Vernes, [Jacob] Pasteur d'une Eglise de Geneve, né en Languedoc en 17..
               J.J. Rousseau & nos autres Philosophes n'ont point
                            eu jusqu'ici d'adversaire plus vigoureux & plus adroit. Ses Lettres sur le christianisme de l'Auteur d'Emile, & son dernier Ouvrage, intitulé Confidence philosophique, sont les fruits d'une raison
                            lumineuse & du vrai talent, si nécessaire lorsqu'il s'agit de faire
                            triompher la vérité & de confondre l'erreur. Il seroit difficile de
                            présenter sous un jour plus frappant les dangers des maximes de nos Celses modernes, la folie de leurs systêmes, & les
                            contradictions perpétuelles de leurs demi-idées, qu'on l'a fait dans ce
                            dernier Livre, dont l'Auteur vient de publier une nouvelle édition
                            augmentée de plusieurs traits capables de lui donner un nouveau prix. La
                            Philosophie du Siecle y est mise en action & ridiculisée par une
                            apologie ironique de ses principes les plus dangereux, fidélement puisés
                            dans les écrits de ses Apôtres. « Si le style d'un Etranger
                                pouvoit être celui de 
Pascal, dit un ami de l'Auteur, ce Livre, mieux fondé en
                                preuves que les Lettres Provinciales, n'eût pas été moins redoutable
                                aux Philosophes du jour, que celles-ci ne le furent aux Jésuites
                                ».
 Depuis Pascal, en effet, on n'a rien
                            écrit de plus piquant dans ce genre, que ces douze Lettres. Il faut
                            sur-tout renvoyer nos ingénieux Mécréans à celle d'un prétendu Militaire
                            à un jeune Impie, placée à la fin de l'Ouvrage, pour les mettre à portée
                            de juger sainement du cas qu'on doit faire de la déplorable gloire
                            attachée à la Philosophie. C'est dommage que ce Livre, dont l'idée est
                            si heureuse & qui renferme tant d'excellentes choses, puisse devenir
                            dangereux à quelques égards, faute d'être assez décidé dans le ton qu'on
                            a choisi pour le rendre intéressant. L'Auteur, en employant l'ironie, ne
                            la marque point assez, & ne s'est pas assez attaché à la faire
                            sentir. Il est arrivé de là, que de petits Esprits, qui se mêlent
                            cependant de décider, ont pris pour des éloges ce qui n'étoit dans le
                            but de 
l'Ecrivain qu'une satire des ridicules
                            systêmes qu'ils avoient follement adoptés. 

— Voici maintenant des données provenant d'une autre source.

-- ==== Sys2Proof/Syntax.lean ====
section
/-! DEFINITION. Syntax.lean: one constructor per row of spec/opcode_table.json, in the table's order.
The operands of a command are its `LEN` field and the 16 bytes on `DIN` (30_encoding.md R73); the operands of a
datapath function are the inputs its own rule gives it. -/

namespace Sys2Proof

inductive Instr
  -- Format CMD: the 8-bit command word (30_encoding.md R70, R71).
  /-- `NOP`, `OP = 0`; `LEN` is carried and ignored (44_cipher_driver.md R152). -/
  | nop (len : BitVec 5)
  /-- `EXPAND_KEY`, `OP = 1` (44_cipher_driver.md R153). -/
  | expandKey (len : BitVec 5) (din : Block)
  /-- `ENCRYPT_BLOCK`, `OP = 2` (44_cipher_driver.md R154). -/
  | encryptBlock (len : BitVec 5) (din : Block)
  /-- `RESERVED_OP3`, `OP = 3` (60_exceptions.md R182). -/
  | reservedOp3 (len : BitVec 5)
  /-- `RESERVED_OP4_7`, `OP = 4 + opLow` (60_exceptions.md R182). -/
  | reservedOp47 (opLow : BitVec 2) (len : BitVec 5)
  -- Format PIN: the input `rst`.
  /-- `RESET`, a step with `rst = 1` (70_reset_and_hazards.md R200). -/
  | reset
  -- Format SEQ: the micro-operation selected by `PHASE` (30_encoding.md R74).
  /-- `SEQ_IDLE` (44_cipher_driver.md R155). -/
  | seqIdle
  /-- `SEQ_KEXP` (44_cipher_driver.md R156). -/
  | seqKexp
  /-- `SEQ_INITIAL` (44_cipher_driver.md R157). -/
  | seqInitial
  /-- `SEQ_ROUND` (44_cipher_driver.md R158). -/
  | seqRound
  /-- `SEQ_FINAL` (44_cipher_driver.md R159). -/
  | seqFinal
  /-- `SEQ_DONE` (44_cipher_driver.md R160). -/
  | seqDone
  -- Format RCTL: one enabled stage of the round pipeline (30_encoding.md R75).
  /-- `SUB_BYTES` (43_round_transforms.md R130). -/
  | subBytes
  /-- `SHIFT_ROWS` (43_round_transforms.md R131). -/
  | shiftRows
  /-- `MIX_COLUMNS` (43_round_transforms.md R135). -/
  | mixColumns
  /-- `ADD_ROUND_KEY` (43_round_transforms.md R134). -/
  | addRoundKey
  -- Format FUNC: datapath functions and loads that no bits select (30_encoding.md R80).
  /-- `GFMUL` (40_gf_multiplier.md R90). -/
  | gfmul (a b : Byte)
  /-- `XTIME` (40_gf_multiplier.md R91). -/
  | xtime (a : Byte)
  /-- `SBOX` (41_sbox_rom.md R100). -/
  | sbox (x : Byte)
  /-- `ROTWORD` (42_key_schedule.md R110). -/
  | rotWord (w : Word)
  /-- `SUBWORD` (42_key_schedule.md R111). -/
  | subWord (w : Word)
  /-- `RCON`, at the 4-bit ROM address `i` (42_key_schedule.md R112, 20_memory.md R56). -/
  | rcon (i : BitVec 4)
  /-- `KEYWORDS` (42_key_schedule.md R113). -/
  | keyWords (k : Block)
  /-- `NEXTWORD`, at the 6-bit word index `i` (42_key_schedule.md R114). -/
  | nextWord (i : BitVec 6) (prev back : Word)
  /-- `EXPAND_KEY_FN` (42_key_schedule.md R115). -/
  | expandKeyFn (k : Block)
  /-- `KX_LOAD` (42_key_schedule.md R118). -/
  | kxLoad (din : Block)
  /-- `KX_STEP` (42_key_schedule.md R119). -/
  | kxStep
  /-- `MIXCOLUMN` (43_round_transforms.md R133). -/
  | mixColumn (c : Column)
  /-- `ROUNDFN` (43_round_transforms.md R137). -/
  | roundFn (ctl : BitVec 4) (s k : Block)
  /-- `ENC_LOAD` (44_cipher_driver.md R154). -/
  | encLoad (din : Block)
  /-- `ENCRYPT_BLOCK_FN` (44_cipher_driver.md R162). -/
  | encryptBlockFn (p : Block) (sched : Schedule)
  deriving DecidableEq, Repr

end Sys2Proof
end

Ce défaut moins sensible dans la seconde édition, est vraisemblablement ce qui a empêché le Gouvernement de permettre le débit de ce Livre, & l'a privé de la plénitude du suffrage des honnêtes gens. Après tout, ce défaut est facile à corriger, & nous exhortons M. Vernes à le faire disparoître entiérement, & pour le succès de ses bonnes intentions, & pour l'intérêt de sa gloire.